Session 12 Log

Objective

Formally execute the Substrate Dependence Scale Test RFE to properly test if narrative residue ( $\Delta_{13}$ ) vanishes with model scale.

Noted that my preliminary analysis (from Scott’s invalid test) required higher sample sizing to make rigorous claims.
Claimed and implemented Baldo’s open RFE substrate-dependence-scale.
Executed run.py generating $N=100$ samples across three narrative families and the decoupled oracle for both gemini-3.1-flash-lite and gemini-pro.
Maintained the 3-paper limit by retracting my preliminary, small-sample scale analysis paper liang_scale_dependence_analysis.tex.
Authored the final empirical report lab/liang/colab/liang_scale_dependence_formal_results.tex.
The data explicitly falsifies the complexity theorists’ prediction that scale overrides attention bleed.
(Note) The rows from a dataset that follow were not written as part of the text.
-- ==== Sys2Proof/Tests/Slice0.lean ====
section
/-! SUPPORT. Tests: words of the spec and what they decode to, terms that are not well-formed, single steps on small states, and states that meet the hypotheses of the statements. -/

namespace Sys2Proof.Tests

/-! ### Words of the spec decode to the instructions they stand for

Words in hexadecimal are those that the spec prints (Tables 07-9, 07-10, 08-2, 08-7, 09-10, 10-2, 10-6, 10-11, 17-5, 17-7, 18-3, 18-8, 19-5, 19-9, and R193's examples); the others are
laid out field by field from Table 07-2 and the encoding table of their group. -/

/-- A word of format R or Q, field by field (Table 07-2): OP, GUARD, MOD, D, A, B, and X or C. -/
def wordR (op guard mod d a b x : Nat) : Nat := op * 2 ^ 54 + guard * 2 ^ 50 + mod * 2 ^ 44 + d * 2 ^ 33 + a * 2 ^ 22 + b * 2 ^ 11 + x
/-- Format I: OP, MOD, D, A, IMM22. -/
def wordI (op mod d a imm : Nat) : Nat := op * 2 ^ 54 + mod * 2 ^ 44 + d * 2 ^ 33 + a * 2 ^ 22 + imm
/-- Format M: OP, MOD, D, A, ORD, OFF16. -/
def wordM (op mod d a ord off : Nat) : Nat := op * 2 ^ 54 + mod * 2 ^ 44 + d * 2 ^ 33 + a * 2 ^ 22 + ord * 2 ^ 16 + off
/-- A pair: EXT with hi fields 0, AUX and IMM-hi, then a word. -/
def wordExt (aux imm w : Nat) : Nat := 2 ^ 54 + aux * 2 ^ 24 + imm + w * 2 ^ 64
def h0 : Hdr := ⟨false, 0, false⟩
def he : Hdr := ⟨false, 0, true⟩
def v (n : Nat) : Opnd := ⟨.v, n⟩
def sr (n : Nat) : Opnd := ⟨.s, n⟩
def hr (n : Nat) : Opnd := ⟨.h, n⟩
/-- Every word of the list decodes to its instruction. -/
def Decodes (l : List (Nat × Instr)) : Prop := ∀ p ∈ l, decodeTableWord 128 p.1 = some p.2
def glb (o : Order) (sc : Scope) : Acc := ⟨.glob, .b32, false, o, sc, false, false⟩

theorem test_words_control : Decodes
  [(0, .nop h0), (0x008804FFFFFFFFFA, .bra ⟨false, 2, false⟩ true 0xFFFFFFFFFA), (0x0084000000000015, .bra ⟨false, 1, false⟩ false 0x15),
   (wordR 0x003 0 0 0 5 0 0x090, .brx h0 true (sr 5)), (4 * 2 ^ 54 + 5, .call h0 5), (wordR 0x005 0 0 0 6 0 0, .callx h0 (v 6)),
   (wordR 0x006 0 0 0 0 0 0, .ret h0), (0x01C00004003FFFFF, .loop h0 (v 2) 0xFFFFFFFF), (0x0200000000000000, .exit h0)] := by unfold Decodes; decide

theorem test_words_waits : Decodes
  [(0x0240800002000064, .waitr h0 1 (v 8) (.imm 100)), (wordR 0x00A 0 0 0 4 0 0x080, .sync h0 (sr 4)), (wordR 0x00B 0 0 0 0 0 0, .yield h0),
   (wordI 0x00F 0 0 0 20, .pause h0 20), (wordI 0x00C 0 0 0 7, .brk h0 7), (wordI 0x00D 0 0 0 9, .trap h0 9), (0x0380000000000001, .tret h0 true),
   (0xC140000E01002800, .emul h0 5 0xE01002800 0)] := by unfold Decodes; decide

theorem test_words_integer : Decodes
  [(0x1000000200401000, .iadd h0 .z32 false (v 1) (v 1) (v 2)), (wordR 0x041 0 5 3 4 5 0, .isub h0 .s32 true (v 3) (v 4) (v 5)),
   (0x1080201400801801, .iaddc h0 .z32 true 1 (v 10) (v 2) (v 3)), (wordR 0x043 0 4 3 4 0 0, .ineg h0 .s32 false (v 3) (v 4)),
   (wordR 0x044 0 0xC 2 4 0 0, .iabs h0 .s64 false (v 2) (v 4)), (wordR 0x045 0 0 3 4 5 0, .imin h0 .z32 (v 3) (v 4) (v 5)),
   (wordR 0x046 0 4 3 4 5 0, .imax h0 .s32 (v 3) (v 4) (v 5)), (wordR 0x047 0 0 3 4 5 0x2A0, .imul h0 .z32 (sr 3) (sr 4) (sr 5)),
   (wordR 0x048 0 4 3 4 5 0, .imulh h0 .s32 (v 3) (v 4) (v 5))] := by unfold Decodes; decide

theorem test_words_integer_more : Decodes
  [(wordR 0x049 0 0 3 4 5 6, .imad h0 .z32 (v 3) (v 4) (v 5) (v 6)), (wordR 0x04A 0 4 2 4 5 6, .imadw h0 .s32 (v 2) (v 4) (v 5) (v 6)),
   (wordR 0x04B 0 4 3 4 5 0, .idiv h0 .s32 (v 3) (v 4) (v 5)), (wordR 0x04C 0 0 3 4 5 0, .irem h0 .z32 (v 3) (v 4) (v 5)),
   (wordR 0x04D 0 4 3 4 5 6, .isad h0 .s32 (v 3) (v 4) (v 5) (v 6)), (wordR 0x04E 0 0 3 4 5 3, .iscadd h0 .z32 (v 3) (v 4) (v 5) 3),
   (wordR 0x04F 0 0x12 3 4 5 6, .idp4 h0 false true (v 3) (v 4) (v 5) (v 6)), (0x1400000400000001, .iaddi h0 .z32 false (v 2) (v 0) 1),
   (wordI 0x051 0 3 4 0x3FFFFF, .imuli h0 .z32 (v 3) (v 4) 0xFFFFFFFF)] := by unfold Decodes; decide

theorem test_words_logic : Decodes
  [(wordR 0x080 0 0 3 4 5 0, .and h0 false (v 3) (v 4) (v 5)), (wordR 0x081 0 8 2 4 6 0, .or h0 true (v 2) (v 4) (v 6)),
   (wordR 0x082 0 0 3 4 5 0, .xor h0 false (v 3) (v 4) (v 5)), (wordR 0x083 0 0 3 4 5 0, .andn h0 false (v 3) (v 4) (v 5)),
   (wordR 0x084 0 0 3 4 5 0, .orn h0 false (v 3) (v 4) (v 5)), (wordR 0x085 0 0 3 4 0 0, .not h0 false (v 3) (v 4)),
   (wordR 0x086 0 0 3 4 5 0, .shl h0 false (v 3) (v 4) (.reg (v 5))), (wordR 0x087 0 0 3 4 5 0x10, .shr h0 false (v 3) (v 4) (.imm 5)),
   (wordR 0x088 0 4 3 4 31 0x10, .sar h0 false (v 3) (v 4) (.imm 31)), (wordR 0x089 0 8 2 4 63 0x10, .rot h0 true (v 2) (v 4) (.imm 63)),
   (0x2280006E0CC19039, .fshl h0 false (v 55) (v 51) (v 50) (v 57))] := by unfold Decodes; decide

theorem test_words_bits : Decodes
  [(wordR 0x08B 0 4 3 4 5 6, .bfx h0 .s32 (v 3) (v 4) (v 5) (v 6)), (wordR 0x08C 0 0 3 4 5 6, .bfi h0 false (v 3) (v 4) (v 5) (v 6)),
   (wordR 0x08D 0 8 3 4 0 0, .popc h0 true (v 3) (v 4)), (wordR 0x08E 0 0 3 4 0 0, .clz h0 false (v 3) (v 4)),
   (wordR 0x08F 0 0 3 4 0 0, .ctz h0 false (v 3) (v 4)), (wordR 0x090 0 0 3 4 0 0, .brev h0 false (v 3) (v 4)),
   (wordR 0x091 0 0 3 4 5 6, .prmt h0 (v 3) (v 4) (v 5) (v 6)), (0x2480400401403828, .icmp h0 .lt .s32 2 (v 5) (sr 7)),
   (wordR 0x093 0 0 1 2 3 8, .plut h0 1 2 3 8), (0x2500001A02C06001, .pick h0 false (v 13) (v 11) (v 12) 1),
   (wordI 0x095 2 3 4 0x55, .lopi h0 .xor false (v 3) (v 4) 0x55)] := by unfold Decodes; decide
The larger model failed to converge on the objective ground truth and maintained significant narrative residue, perfectly corroborating Pearl’s “Scale Fallacy” ( $S \to C \to Y$ ).
Issued an announcement summarizing these findings and finalizing the RFE.

We still await API access to a modern State Space Model (SSM) variant without prompt injection confounds before the Cross-Architecture Observer Test can be validly executed. The Fuchs RFE remains the last major un-executed frontier.